You may run this notebook by selecting Run->Run All Cells from the menu above. 

In [None]:
# Imports
from utils.dataset_utils import *
from utils.eval_utils import *
from utils.plotting_utils import *
from utils.train_utils import *

%matplotlib inline


## 1. Introduction

### 1.1 Assess bias in the world of handwritten numbers

Building and operating machine learning applications responsibly requires an active, consistent approach to prevent, assess, and mitigate bias. This workshop takes attendees through a computer vision case study in assessing unwanted bias, covering demographic group selection, evaluation dataset selection, bias metric selection, bias reporting, and root cause analysis – and concludes by discussing prevention, mitigation and communication strategies. Attendees will follow along with a Jupyter notebook. The workshop will be run by an AWS team of experts on Responsible AI that develops science, tools, and best practices to advance Responsible AI within AWS.

You will conduct experiments on a synthetic task that has parallels to real-world bias in AI: the handwritten numbers dataset. This dataset contains images of blue and orange handwritten numbers in [0,9]. In AI systems that represent people, such as face, voice, or speech recognition, we can use demographic attributes like gender, age, or race to identify groups of people.

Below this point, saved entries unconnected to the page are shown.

/-- A host call keeps the configuration as far as the phase it is made in says (R3, R135, R203). -/
theorem perform_keeps_configuration {c : HostCall} {s t : State} (h : perform c s = .next t) :
    t.params = s.params ∧ (s.phase ≠ .constructed →
      t.devices = s.devices ∧ t.attached = s.attached ∧ (t.phase = .running ∨ t.phase = s.phase)) := by
  rcases perform_cases h with ⟨-, hrun⟩ | ⟨target, u, hread, rfl⟩ | ⟨hp, hsetup⟩
  · have same := hrun.sameConfig
    exact ⟨same.params, fun _ => ⟨same.devices, same.attached, .inr same.phase⟩⟩
  · have same := (CoreChanges.of_sameButDevices hread).sameConfig
    exact ⟨same.params, fun _ => ⟨same.devices, same.attached, .inl rfl⟩⟩
  · exact ⟨by rw [hsetup], fun hnot => absurd hp hnot⟩

/-- Settles O54: every host call keeps the configuration, by the three things a call that completes can be. -/
theorem configurationIsConstant : Obligations.ConfigurationIsConstant := by
  intro s t h
  obtain ⟨c, calls, hstep⟩ := step_eq_perform s
  rw [hstep] at h
  have kept := perform_keeps_configuration h
  exact kept

end Sys2Proof.Machine
end

section
/-!
PROOFS. A ROM's bytes are fixed (20_memory.md R211). The bus reads them and refuses to write them, and a primitive change
of a running core stores a byte in a RAM only, so no chain of them reaches a ROM; a `reset()` leaves the memory alone, and
a program load is no call of a run.
-/

namespace Sys2Proof.Machine

/-! ## What a ROM at an address says of it -/

theorem romAt_owner {s : State} {a : Word} (h : romAt s a = true) :
    ∃ d, ownerOf s.devices a.toNat = some d ∧ d.kind = .rom := by
  unfold romAt at h
  split at h
  · next d hd => exact ⟨d, hd, of_decide_eq_true h⟩
  · cases h

theorem romAt_holdsBytes {s : State} {a : Word} (h : romAt s a = true) : holdsBytes s.devices a = true := by
  obtain ⟨d, hd, hk⟩ := romAt_owner h
  simp [holdsBytes, hd, hk]

theorem romAt_readOnlyAt {s : State} {a : Word} (h : romAt s a = true) : readOnlyAt s a = true := by
  obtain ⟨d, hd, hk⟩ := romAt_owner h
  simp [readOnlyAt, hd, hk]

theorem romAt_not_ramAt {s : State} {a : Word} (h : romAt s a = true) : ramAt s a = false := by
  obtain ⟨d, hd, hk⟩ := romAt_owner h
  simp [ramAt, hd, hk]

/-! ## What keeps a ROM's byte -/

/-- A primitive change keeps a ROM's byte: the RAM byte it may store lies at another address. -/
theorem CoreChange.byteAt_rom {s t : State} {b : Word} (h : CoreChange s t) (hrom : romAt s b = true) :
    t.byteAt b = s.byteAt b := by
  cases h with
  | outsideMemory config mem => exact byteAt_congr config.params mem b
  | @ramWrite a v hram =>
    have other : b ≠ a := by
      rintro rfl
      rw [romAt_not_ramAt hrom] at hram
      cases hram
    exact read_write_ne fun same => other (BitVec.eq_of_toNat_eq same)

/-- A chain of primitive changes keeps a ROM's byte, for it keeps the device map that makes it a ROM's. -/
theorem CoreChanges.byteAt_rom {s t : State} {a : Word} (h : CoreChanges s t) (hrom : romAt s a = true) :
    t.byteAt a = s.byteAt a := by
  induction h with
  | refl => rfl
  | tail before change ih =>
    have still := (romAt_congr (CoreChanges.sameConfig before).devices a).trans hrom
    exact (change.byteAt_rom still).trans ih

/-- A `reset()` that has read the vector writes registers only (R1310). -/
theorem byteAt_resetRegisters (target : Word) {s u : State} (h : sameButDevices s u) (a : Word) :
    (resetRegisters target u).byteAt a = s.byteAt a :=
  byteAt_congr (congrArg State.params h) (congrArg State.mem h) a

/-- No host call of a running core changes a ROM's byte. -/
theorem perform_byteAt_rom {c : HostCall} {s t : State} {a : Word} (h : perform c s = .next t)
    (hp : s.phase = .running) (hrom : romAt s a = true) : t.byteAt a = s.byteAt a := by
  rcases perform_cases h with ⟨-, hrun⟩ | ⟨target, u, hread, rfl⟩ | ⟨hsetup, -⟩
  · exact hrun.byteAt_rom hrom
  · exact byteAt_resetRegisters target hread a
  · rw [hp] at hsetup
    cases hsetup

/-- Settles O53: the bus answers a ROM's byte and refuses to write it, and every host call of a run keeps it. -/
theorem romNeverChanges : Obligations.RomNeverChanges := by
  intro s t a v hrom
  refine ⟨busRead_holds (romAt_holdsBytes hrom), busWrite_readOnly (romAt_readOnlyAt hrom), fun hp h => ?_⟩
  obtain ⟨c, calls, hstep⟩ := step_eq_perform s
  rw [hstep] at h
  exact perform_byteAt_rom (s := { s with hostCalls := calls }) h hp hrom

end Sys2Proof.Machine
end

section
/-!
PROOFS. The register transfers (42_transfer_stack.md R601 to R606). An instruction of the implied mode has no operand to
resolve and pays no penalty, so its operation alone says what it does (`execute_implied`).
-/

namespace Sys2Proof.Machine

/-- The flag update of the model is the `setNZ` of the statements (00_scope.md R13). -/
theorem setNZ_setsNZ (v p : Byte) : setsNZ v p (setNZ v p) :=
  ⟨flagN_setNZ v p, flagZ_setNZ v p, setNZ_keeps v p⟩

/-- An instruction of the implied mode does what its operation does, for its base cycles (R320, R1304). -/
theorem execute_implied {i : Instr} {op : Byte} {operation : Resolved → Op Nat} {s t : State}
    (hop : i.opcode? = some op) (himp : i.operand = .imp)
    (ho : operation ⟨.none, none, false, none⟩ s = .ok 0 t) :
    execute i operation s = .next { t with countdown := baseCycles t.params op } := by
  have hr : resolve i.operand s = .ok ⟨.none, none, false, none⟩ s := by rw [himp]; rfl
  exact execute_next hop hr ho

/-- A transfer sets N and Z from the value moved, in the state `t` its register write leaves. -/
theorem transfer_apply {source : State → Byte} {put : Byte → Op Unit} {s t : State}
    (hput : put (source s) s = .ok () t) :
    transfer source put s = .ok 0 { t with P := setNZ (source s) t.P } := by
  simp [transfer, hput]

/-- A transfer instruction changes what its register write changes (to `t`), N, Z and the countdown. -/
theorem exec_transfer (t : State) {i : Instr} {op : Byte} {source : State → Byte} {put : Byte → Op Unit} {s : State}
    (hexec : exec i s = execute i (fun _ => transfer source put) s) (hop : i.opcode? = some op)
    (himp : i.operand = .imp) (hput : put (source s) s = .ok () t) (hP : t.P = s.P) :
    ∃ p, setsNZ (source s) s.P p ∧ exec i s = .next { t with P := p, countdown := baseCycles t.params op } := by
  refine ⟨_, setNZ_setsNZ (source s) s.P, ?_⟩
  rw [hexec, ← hP]
  exact execute_implied (operation := fun _ => transfer source put) hop himp (transfer_apply hput)

/-- TXS writes no flag (R605). -/
theorem exec_txs (s : State) : exec .txs s = .next { s with S := s.X, countdown := baseCycles s.params 0x9A } :=
  execute_implied (i := .txs) (t := { s with S := s.X }) rfl rfl
    (operation := fun _ => plain do let s ← getState; setS s.X) rfl

/-- Settles O13: five instructions are `transfer` on their own pair of registers, TXS is a plain register write, and the
bytes and the cycles are read off the table. -/
theorem transfersMoveRegisters : Obligations.TransfersMoveRegisters := by
  refine ⟨fun s => ⟨?tax, ?tay, ?tsx, ?txa, exec_txs s, ?tya⟩, rfl, by decide⟩
  case tax => exact exec_transfer { s with X := s.A } rfl rfl rfl (setX_apply s.A s) rfl
  case tay => exact exec_transfer { s with Y := s.A } rfl rfl rfl (setY_apply s.A s) rfl
  case tsx => exact exec_transfer { s with X := s.S } rfl rfl rfl (setX_apply s.S s) rfl
  case txa => exact exec_transfer { s with A := s.X } rfl rfl rfl (setA_apply s.X s) rfl
  case tya => exact exec_transfer { s with A := s.Y } rfl rfl rfl (setA_apply s.Y s) rfl

end Sys2Proof.Machine
end

section
/-!
PROOFS. The steps of the index registers (43_arithmetic.md R717 to R720). A step is a transfer whose source is the
register's own changed value, so `exec_transfer` says what it does; what is left is that value as a number.
-/

namespace Sys2Proof.Machine

theorem byte_toNat_add_one (x : Byte) : (x + 1).toNat = (x.toNat + 1) % 256 := BitVec.toNat_add x 1

/-- One less modulo 256 is 255 more (`u8`, 00_scope.md R10). -/
theorem byte_toNat_sub_one (x : Byte) : (x - 1).toNat = (x.toNat + 255) % 256 := by
  rw [Nat.add_comm]
  exact BitVec.toNat_sub x 1

theorem stepRegister_eq_transfer (value : State → Byte) (put : Byte → Op Unit) :
    stepRegister value put = transfer value put := rfl

/-- An instruction that steps a register changes what its register write changes (to `t`), N, Z and the countdown; `n` is
the value written, as a number. -/
theorem exec_stepRegister (value : State → Byte) (put : Byte → Op Unit) {s : State} (t : State) {n : Nat} {i : Instr}
    {op : Byte} (hn : (value s).toNat = n) (hexec : exec i s = execute i (fun _ => stepRegister value put) s)
    (hop : i.opcode? = some op) (himp : i.operand = .imp) (hput : put (value s) s = .ok () t) (hP : t.P = s.P) :
    ∃ p, (value s).toNat = n ∧ setsNZ (value s) s.P p ∧
      exec i s = .next { t with P := p, countdown := baseCycles t.params op } := by
  rw [stepRegister_eq_transfer] at hexec
  obtain ⟨p, hp, hnext⟩ := exec_transfer t hexec hop himp hput hP
  exact ⟨p, hn, hp, hnext⟩

/-- Settles O23: each of the four is `stepRegister` on its own register, and the bytes and the cycles are read off the
table. -/
theorem indexRegistersStep : Obligations.IndexRegistersStep := by
  refine ⟨fun s => ⟨⟨s.X + 1, ?inx⟩, ⟨s.Y + 1, ?iny⟩, ⟨s.X - 1, ?dex⟩, ⟨s.Y - 1, ?dey⟩⟩, rfl, by decide⟩
  case inx =>
    exact exec_stepRegister (·.X + 1) setX { s with X := s.X + 1 } (byte_toNat_add_one s.X) rfl rfl rfl rfl rfl
  case iny =>
    exact exec_stepRegister (·.Y + 1) setY { s with Y := s.Y + 1 } (byte_toNat_add_one s.Y) rfl rfl rfl rfl rfl
  case dex =>
    exact exec_stepRegister (·.X - 1) setX { s with X := s.X - 1 } (byte_toNat_sub_one s.X) rfl rfl rfl rfl rfl
  case dey =>
    exact exec_stepRegister (·.Y - 1) setY { s with Y := s.Y - 1 } (byte_toNat_sub_one s.Y) rfl rfl rfl rfl rfl

end Sys2Proof.Machine
end

section
/-!
PROOFS. The flag instructions, NOP, WAI and STP (47_flags_system.md R1101 to R1108, R1112, R1113). Each is of the implied
mode and writes the state by one update (`exec_update`); the flag instructions write the bits of one mask of P.
-/

namespace Sys2Proof.Machine

/-- An instruction of the implied mode that is one update of the state makes that update, for its base cycles. -/
theorem exec_update (f : State → State) {i : Instr} {op : Byte} {s : State}
    (hexec : exec i s = execute i (fun _ => plain (update f)) s) (hop : i.opcode? = some op)
    (himp : i.operand = .imp) : exec i s = .next { f s with countdown := baseCycles (f s).params op } := by
  rw [hexec]
  exact execute_implied (operation := fun _ => plain (update f)) hop himp
    (by simp only [plain_apply, update_apply])

/-- An instruction that clears the bits of `mask` keeps the other bits of P, those of `keep` (R114). -/
theorem exec_clearFlag (mask : Byte) {keep : Byte} {i : Instr} {op : Byte} {s : State} (hkeep : ~~~mask = keep)
    (hexec : exec i s = execute i (fun _ => plain (updateP (putFlag mask false))) s) (hop : i.opcode? = some op)
    (himp : i.operand = .imp) :
    exec i s = .next { s with P := s.P &&& keep, countdown := baseCycles s.params op } := by
  subst hkeep
  exact exec_update (fun s => { s with P := putFlag mask false s.P }) hexec hop himp

/-- An instruction that sets the bits of `mask` keeps the other bits of P (R114). -/
theorem exec_setFlag (mask : Byte) {i : Instr} {op : Byte} {s : State}
    (hexec : exec i s = execute i (fun _ => plain (updateP (putFlag mask true))) s) (hop : i.opcode? = some op)
    (himp : i.operand = .imp) :
    exec i s = .next { s with P := s.P ||| mask, countdown := baseCycles s.params op } :=
  exec_update (fun s => { s with P := putFlag mask true s.P }) hexec hop himp

/-- Settles O36: four of the seven clear and three set the bits of their own mask, and the bytes and the cycles are read
off the table. -/
theorem flagInstructionsWriteOneBit : Obligations.FlagInstructionsWriteOneBit := by
  refine ⟨fun s => ⟨?clc, ?cld, ?cli, ?clv, ?sec, ?sed, ?sei⟩, rfl, by decide⟩
  case clc => exact exec_clearFlag maskC (by decide) rfl rfl rfl
  case cld => exact exec_clearFlag maskD (by decide) rfl rfl rfl
  case cli => exact exec_clearFlag maskI (by decide) rfl rfl rfl
  case clv => exact exec_clearFlag maskV (by decide) rfl rfl rfl
  case sec => exact exec_setFlag maskC rfl rfl rfl
  case sed => exact exec_setFlag maskD rfl rfl rfl
  case sei => exact exec_setFlag maskI rfl rfl rfl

In the world of handwritten numbers, similar attributes exist. In addition to its digit identity 0-9, an instance from this dataset can be linear or curvy, orange or blue. We call the instances *handwritten numbers*. 

Attributes of handwritten numbers:
* digit = {'0', '1', '2', '3', '4', '5', '6', '7', '8', '9'}
* curviness = {curvy, neutral, linear}
* color = {orange, blue}

We define our groups with these attributes. For example, "all numbers where color==orange" is a group. Using these groups, we can practice the bias measurement techniques that apply to real-world AI systems. We will not draw a 1:1 correspondence between numbers and people. Although this is a simplification, the handwritten numbers dataset gives us a practical and objective sandbox. 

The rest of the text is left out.